» **Instructions for the task**
Exactly as written, transcribe the data that follows.

···

-- ==== Sys2Proof/Machine/Stb.lean ====
section
/-!
DEFINITION. Sys2Proof/Machine/Stb.lean: the structure loader (spec/05_structure_bitstream.md R152 to R167, R577): commands
STB_START, STB_ABORT, STB_NONE, SPIRE_RELOAD, SPIRE_RELOAD_END, DOME_DRAINED, STB_RAISE_WHOLE, STB_RAISE_DOMV and
STB_RAISE_DONE. STB_START begins an application; its steps go on one at a time at the ticks of the block.
-/

namespace Sys2Proof.Machine

/-- Change the structure loader. -/
def State.setStb (s : State) (k : Stb) : State := { s with stb := k }

/-- STB_STATUS.BUSY as the applications and raises under way give it (R154, R157). -/
def State.stbBusy (s : State) : State := s.setB R.STB_STATUS_BUSY (s.stb.app.isSome || !s.stb.raise.isEmpty)

/-- The STB's transfers under a domain (R156). -/
def State.stbX (s : State) (dom : Nat) : Xfer := { agent := 0x2D0, dom := dom, epoch := s.get R.ART_EPOCH_CURRENT }

/-- The state of a dome (R30): 0 UNUSED, 1 LOADING, 2 RUNNING, 3 DRAINING, 4 STOPPED. -/
def State.domeSt (s : State) (d : Nat) : Nat := s.get (R.STB_DOM_STATE_STATE d)

/-- Set the state of a dome. -/
def State.setDomeSt (s : State) (d v : Nat) : State := s.set (R.STB_DOM_STATE_STATE d) v

/-- The spires of a content that are not retired (R162, R164, R336). -/
def State.usedSpires (s : State) (c : Content) : List Nat :=
  (setBits 32 c.spiresUsed).filter (fun p => !s.is (R.FCU_RETIRED_RETIRED p))

/-! ### The start, the end and the ABORT of an application (R157) -/

/-- The domain of an application's transfers (R156): the target dome where the marl is a domain marl, else 0. -/
def StbApp.dom (a : StbApp) : Nat := if a.kind = 1 then a.dome else 0

/-- STB_ERR reports BUSY (R154, R157). -/
def State.stbBusyErr (s : State) : State := (s.set R.STB_ERR_CODE 0x090B).set R.STB_ERR_DETAIL 0

/-- STB_CTRL.START (R157). -/
def State.stbStart (s : State) (abrupt : Bool) (dome : Nat) : State :=
  let a : StbApp := { src := s.get R.STB_SRC_ADDR, len := s.get R.STB_LEN_LEN, stage := s.get R.STB_STAGE_ADDR
                      abrupt := abrupt, dome := dome % 64 }
  let clr : State := (s.set R.STB_ERR_CODE 0).set R.STB_ERR_DETAIL 0
  match s.stb.app with
  | some b =>
    if b.kind = 1 ∧ b.edge ∧ s.stb.amend.isNone then
      (clr.setStb { s.stb with amend := some { a with amend := true } }).set R.STB_STATUS_AMEND 1
    else s.stbBusyErr
  | none =>
    if s.is R.STB_STATUS_BUSY then s.stbBusyErr
    else
      let s1 := (List.range 32).foldl (fun (s : State) p => s.set (R.STB_SPIRE_LOADED_LOADED p) 0) clr
      ((s1.setStb { s.stb with app := some a }).set R.STB_STATUS_PHASE 1).stbBusy

/-- An application ends (R157, R167): `phase` is 7 DONE, 8 FAILED or 9 ABORTED. The shadow of the ART is released
(R325). An amend that ran beside it goes on alone, and must still be an amend (R157). -/
def State.stbEnd (s : State) (beside : Bool) (phase code detail : Nat) : State :=
  let v := if phase = 7 then 64 else 65
  let s0 := if code = 0 then s else (s.set R.STB_ERR_CODE code).set R.STB_ERR_DETAIL detail
  if beside then ((s0.setStb { s.stb with amend := none }).set R.STB_STATUS_AMEND 0).raise v
  else
    let held := match s.stb.app with | some a => a.rules && !a.edge | none => false
    let s1 := if held then s0.set R.ART_STATUS_STB_HOLD 0 else s0
    let s2 := s1.setStb { s1.stb with app := s1.stb.amend, amend := none, next := none, nextImages := [] }
    (((s2.set R.STB_STATUS_AMEND 0).set R.STB_STATUS_PHASE
      (match s2.stb.app with | some a => a.phase | none => phase)).stbBusy).raise v

/-- An application fails with a code of R166. -/
def State.stbFail (s : State) (beside : Bool) (e : Nat × Nat) : State := s.stbEnd beside 8 e.1 (e.2 % 65536)

/-- STB_CTRL.ABORT (R157): before the switch edge, or the load step or edge. -/
def State.stbAbort (s : State) : State :=
  match s.stb.app with
  | some a => if a.edge ∨ (a.kind = 0 ∧ a.phase = 4) then s else s.stbEnd false 9 0 0
  | none => s

/-- An application with its phase changed. -/
def State.putApp (s : State) (beside : Bool) (a : StbApp) : State :=
  if beside then s.setStb { s.stb with amend := some a }
  else (s.setStb { s.stb with app := some a }).set R.STB_STATUS_PHASE a.phase

/-! ### Step 1: the copy (R155, R156) -/

/-- Copy `n` bytes line by line from the source to the staging region; the bytes as they were read. -/
def State.stbCopy (s : State) (x : Xfer) : Nat → Nat → Nat → List Byte → Nat → List Byte × State
  | _, _, 0, acc, _ => (acc, s)
  | _, _, _, acc, 0 => (acc, s)
  | src, dst, n, acc, k + 1 =>
    let m := min 64 n
    let r := s.rd x src m
    (r.2.wr x dst r.1).stbCopy x (src + m) (dst + m) (n - m) (acc ++ r.1) k

/-- The staged copy as the STB reads it. -/
def State.staged (s : State) (x : Xfer) : Nat → Nat → List Byte → Nat → List Byte × State
  | _, 0, acc, _ => (acc, s)
  | _, _, acc, 0 => (acc, s)
  | a, n, acc, k + 1 =>
    let m := min 64 n
    let r := s.rd x a m
    r.2.staged x (a + m) (n - m) (acc ++ r.1) k

/-- The staged copy of an application, and the state after it has been read. -/
def State.stagedOf (s : State) (a : StbApp) : List Byte × State := s.staged (s.stbX a.dom) a.stage a.len [] (a.len / 64 + 1)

···

» **Written solution**
-- ==== Sys2Proof/Machine/Stb.lean ====
section
/-!
DEFINITION. Sys2Proof/Machine/Stb.lean: the structure loader (spec/05_structure_bitstream.md R152 to R167, R577): commands
STB_START, STB_ABORT, STB_NONE, SPIRE_RELOAD, SPIRE_RELOAD_END, DOME_DRAINED, STB_RAISE_WHOLE, STB_RAISE_DOMV and
STB_RAISE_DONE. STB_START begins an application; its steps go on one at a time at the ticks of the block.
-/

namespace Sys2Proof.Machine

/-- Change the structure loader. -/
def State.setStb (s : State) (k : Stb) : State := { s with stb := k }

/-- STB_STATUS.BUSY as the applications and raises under way give it (R154, R157). -/
def State.stbBusy (s : State) : State := s.setB R.STB_STATUS_BUSY (s.stb.app.isSome || !s.stb.raise.isEmpty)

/-- The STB's transfers under a domain (R156). -/
def State.stbX (s : State) (dom : Nat) : Xfer := { agent := 0x2D0, dom := dom, epoch := s.get R.ART_EPOCH_CURRENT }

/-- The state of a dome (R30): 0 UNUSED, 1 LOADING, 2 RUNNING, 3 DRAINING, 4 STOPPED. -/
def State.domeSt (s : State) (d : Nat) : Nat := s.get (R.STB_DOM_STATE_STATE d)

/-- Set the state of a dome. -/
def State.setDomeSt (s : State) (d v : Nat) : State := s.set (R.STB_DOM_STATE_STATE d) v

/-- The spires of a content that are not retired (R162, R164, R336). -/
def State.usedSpires (s : State) (c : Content) : List Nat :=
  (setBits 32 c.spiresUsed).filter (fun p => !s.is (R.FCU_RETIRED_RETIRED p))

/-! ### The start, the end and the ABORT of an application (R157) -/

/-- The domain of an application's transfers (R156): the target dome where the marl is a domain marl, else 0. -/
def StbApp.dom (a : StbApp) : Nat := if a.kind = 1 then a.dome else 0

/-- STB_ERR reports BUSY (R154, R157). -/
def State.stbBusyErr (s : State) : State := (s.set R.STB_ERR_CODE 0x090B).set R.STB_ERR_DETAIL 0

/-- STB_CTRL.START (R157). -/
def State.stbStart (s : State) (abrupt : Bool) (dome : Nat) : State :=
  let a : StbApp := { src := s.get R.STB_SRC_ADDR, len := s.get R.STB_LEN_LEN, stage := s.get R.STB_STAGE_ADDR
                      abrupt := abrupt, dome := dome % 64 }
  let clr : State := (s.set R.STB_ERR_CODE 0).set R.STB_ERR_DETAIL 0
  match s.stb.app with
  | some b =>
    if b.kind = 1 ∧ b.edge ∧ s.stb.amend.isNone then
      (clr.setStb { s.stb with amend := some { a with amend := true } }).set R.STB_STATUS_AMEND 1
    else s.stbBusyErr
  | none =>
    if s.is R.STB_STATUS_BUSY then s.stbBusyErr
    else
      let s1 := (List.range 32).foldl (fun (s : State) p => s.set (R.STB_SPIRE_LOADED_LOADED p) 0) clr
      ((s1.setStb { s.stb with app := some a }).set R.STB_STATUS_PHASE 1).stbBusy

/-- An application ends (R157, R167): `phase` is 7 DONE, 8 FAILED or 9 ABORTED. The shadow of the ART is released
(R325). An amend that ran beside it goes on alone, and must still be an amend (R157). -/
def State.stbEnd (s : State) (beside : Bool) (phase code detail : Nat) : State :=
  let v := if phase = 7 then 64 else 65
  let s0 := if code = 0 then s else (s.set R.STB_ERR_CODE code).set R.STB_ERR_DETAIL detail
  if beside then ((s0.setStb { s.stb with amend := none }).set R.STB_STATUS_AMEND 0).raise v
  else
    let held := match s.stb.app with | some a => a.rules && !a.edge | none => false
    let s1 := if held then s0.set R.ART_STATUS_STB_HOLD 0 else s0
    let s2 := s1.setStb { s1.stb with app := s1.stb.amend, amend := none, next := none, nextImages := [] }
    (((s2.set R.STB_STATUS_AMEND 0).set R.STB_STATUS_PHASE
      (match s2.stb.app with | some a => a.phase | none => phase)).stbBusy).raise v

/-- An application fails with a code of R166. -/
def State.stbFail (s : State) (beside : Bool) (e : Nat × Nat) : State := s.stbEnd beside 8 e.1 (e.2 % 65536)

/-- STB_CTRL.ABORT (R157): before the switch edge, or the load step or edge. -/
def State.stbAbort (s : State) : State :=
  match s.stb.app with
  | some a => if a.edge ∨ (a.kind = 0 ∧ a.phase = 4) then s else s.stbEnd false 9 0 0
  | none => s

/-- An application with its phase changed. -/
def State.putApp (s : State) (beside : Bool) (a : StbApp) : State :=
  if beside then s.setStb { s.stb with amend := some a }
  else (s.setStb { s.stb with app := some a }).set R.STB_STATUS_PHASE a.phase

/-! ### Step 1: the copy (R155, R156) -/

/-- Copy `n` bytes line by line from the source to the staging region; the bytes as they were read. -/
def State.stbCopy (s : State) (x : Xfer) : Nat → Nat → Nat → List Byte → Nat → List Byte × State
  | _, _, 0, acc, _ => (acc, s)
  | _, _, _, acc, 0 => (acc, s)
  | src, dst, n, acc, k + 1 =>
    let m := min 64 n
    let r := s.rd x src m
    (r.2.wr x dst r.1).stbCopy x (src + m) (dst + m) (n - m) (acc ++ r.1) k

/-- The staged copy as the STB reads it. -/
def State.staged (s : State) (x : Xfer) : Nat → Nat → List Byte → Nat → List Byte × State
  | _, 0, acc, _ => (acc, s)
  | _, _, acc, 0 => (acc, s)
  | a, n, acc, k + 1 =>
    let m := min 64 n
    let r := s.rd x a m
    r.2.staged x (a + m) (n - m) (acc ++ r.1) k

/-- The staged copy of an application, and the state after it has been read. -/
def State.stagedOf (s : State) (a : StbApp) : List Byte × State := s.staged (s.stbX a.dom) a.stage a.len [] (a.len / 64 + 1)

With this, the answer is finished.